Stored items
Start of Block

-- ==== Sys2Proof/Machine/Ops.lean ====
section
/-! DEFINITION. The named operations over memory and registers (20_memory.md), fault entry (R84), the
end of a step (R62, R63) and the instruction fetch (R54 to R58). -/

namespace Sys2Proof.Machine

/-! ## Memory -/

/-- `MEMSIZE`: addresses 0 to 255 have a cell (R2, R23). -/
def memSize : Nat := 256

/-- Why a memory read gives no byte. -/
inductive Stop where
  /-- The hardware raises a fault (R78). -/
  | raised (c : Cause)
  /-- The state lists no cell at an address that has one (log entry 3). -/
  | noCell (addr : Nat)
  deriving DecidableEq, Repr

/-- The byte listed at an address. -/
def lookupCell : Memory → Nat → Option Byte
  | [], _ => none
  | (b, v) :: m, a => if a = b then some v else lookupCell m a

/-- List a byte at an address, in the address order, in place of the byte listed there. -/
def setCell : Memory → Nat → Byte → Memory
  | [], a, v => [(a, v)]
  | (b, w) :: m, a, v =>
    if a < b then (a, v) :: (b, w) :: m
    else if a = b then (a, v) :: m
    else (b, w) :: setCell m a v

/-- `MemRead(addr, 1)` (R24): the address is range-checked and never wrapped. -/
def memRead (m : Memory) (a : Nat) : Except Stop Byte :=
  if a < memSize then
    match lookupCell m a with
    | some v => .ok v
    | none => .error (.noCell a)
  else .error (.raised (.outOfBounds a))

/-- `MemWrite(addr, 1, v)` (R25). The core never calls it; the host's loader does (R28, R102). -/
def memWrite (m : Memory) (a : Nat) (v : Byte) : Except Cause Memory :=
  if a < memSize then .ok (setCell m a v) else .error (.outOfBounds a)

/-- Read `n` bytes at ascending addresses from `a` on, one read each, stopping at the first that fails
(R30, R31, R58). -/
def readBytes (m : Memory) (a : Nat) : Nat → Except Stop (List Byte)
  | 0 => .ok []
  | n + 1 =>
    match memRead m a with
    | .error e => .error e
    | .ok v =>
      match readBytes m (a + 1) n with
      | .error e => .error e
      | .ok vs => .ok (v :: vs)

/-- Write bytes at ascending addresses from `a` on, each by `MemWrite`, stopping at the first that
fails (R102). -/
def writeBytes (m : Memory) (a : Nat) : List Byte → Except Cause Memory
  | [] => .ok m
  | v :: vs =>
    match memWrite m a v with
    | .error c => .error c
    | .ok m' => writeBytes m' (a + 1) vs

/-- Place bytes at ascending addresses from `a` on; a byte that would fall outside memory is dropped.
Only `State.withFetchWord` uses it, which is no operation of the hardware. -/
def placeBytes (m : Memory) (a : Nat) : List Byte → Memory
  | [] => m
  | v :: vs =>
    match memWrite m a v with
    | .error _ => m
    | .ok m' => placeBytes m' (a + 1) vs

/-! ## Registers, output and status -/

/-- `x[i]` (R6). -/
def readReg (s : State) (i : Fin 8) : Byte := s.regs[i]

/-- `x[i] <- v` (R6). No register is hardwired: R0 to R7 all hold what is written (R6, R8). -/
def writeReg (s : State) (i : Fin 8) (v : Byte) : State := { s with regs := s.regs.set i v }

/-- `Emit(v)`: append `v` to the output log (R17, R72). The port never stalls and never fails (R74). -/
def emit (s : State) (v : Byte) : State := { s with out := s.out ++ [v] }

/-- `status <- Halted` (R69). -/
def halt (s : State) : State := { s with status := .halted }

/-- `pc <- target`. -/
def setPc (s : State) (p : Nat) : State := { s with pc := p }

/-! ## Taking a fault -/

/-- Fault entry (R84): `status <- Faulted`, `fault <- (K, p, info)` with `p` the address of the faulting
opcode, which `pc` still holds; nothing else changes. There is no vector and no saved register (R85). -/
def raise (c : Cause) (s : State) : State :=
  { s with status := .faulted, fault := some { cause := c, atPc := s.pc } }

/-- Leaving `Halted` or `Faulted`: the only return there is, a reset by the host (R86, R99). It sets
every piece of core state to its reset value and changes no memory cell (R98). -/
def applyReset (s : State) : State := { State.reset with mem := s.mem }

/-! ## The end of a step -/

/-- What a handler gives back: the state it leaves, and whether it wrote `pc` itself (R63). -/
structure Handled where
  state : State
  pcSet : Bool
  deriving DecidableEq, Repr

/-- The end of a step (R62): `pc <- p + n + 1`, exact, if the status is still `Running` and the handler
did not write `pc`. A halting step does not advance (R64). -/
def finish (n : Nat) (h : Handled) : Host.Outcome State Fault Refusal :=
  if h.state.status = .running ∧ h.pcSet = false then .next (setPc h.state (h.state.pc + n + 1))
  else .next h.state

/-! ## Instruction fetch -/

/-- Fetch and decode the instruction at `pc` (R54 to R58): the opcode byte, then the dispatch, which
raises `IllegalInstruction` before any operand byte is read (R57), then all operand bytes in ascending
order. No other byte is read (R68). The last error branch cannot be reached: a defined opcode with all
its operand bytes decodes. -/
def fetch (s : State) : Except Stop Instr :=
  match memRead s.mem s.pc with
  | .error e => .error e
  | .ok op =>
    match decodeOpcode op with
    | none => .error (.raised (.illegalInstruction op))
    | some _ =>
      match readBytes s.mem (s.pc + 1) (operandCount op) with
      | .error e => .error e
      | .ok bs =>
        match decode (op :: bs) with
        | .ok (i, _) => .ok i
        | .error _ => .error (.raised (.illegalInstruction op))

/-- A step whose fetch stopped: the hardware's fault is taken (R84), the model's own stop is
reported. -/
def stopFetch (e : Stop) (s : State) : Host.Outcome State Fault Refusal :=
  match e with
  | .raised c => .next (raise c s)
  | .noCell a => .fault (.missingCell a)

end Sys2Proof.Machine
end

End of Block

=== What you have to do ===
Copy the records above exactly, from the first line through the line containing "raised (c : Cause)", and include nothing else.

=== Task output ===
-- ==== Sys2Proof/Machine/Ops.lean ====
section
/-! DEFINITION. The named operations over memory and registers (20_memory.md), fault entry (R84), the
end of a step (R62, R63) and the instruction fetch (R54 to R58). -/

namespace Sys2Proof.Machine

/-! ## Memory -/

/-- `MEMSIZE`: addresses 0 to 255 have a cell (R2, R23). -/
def memSize : Nat := 256

/-- Why a memory read gives no byte. -/
inductive Stop where
  /-- The hardware raises a fault (R78). -/
  | raised (c : Cause)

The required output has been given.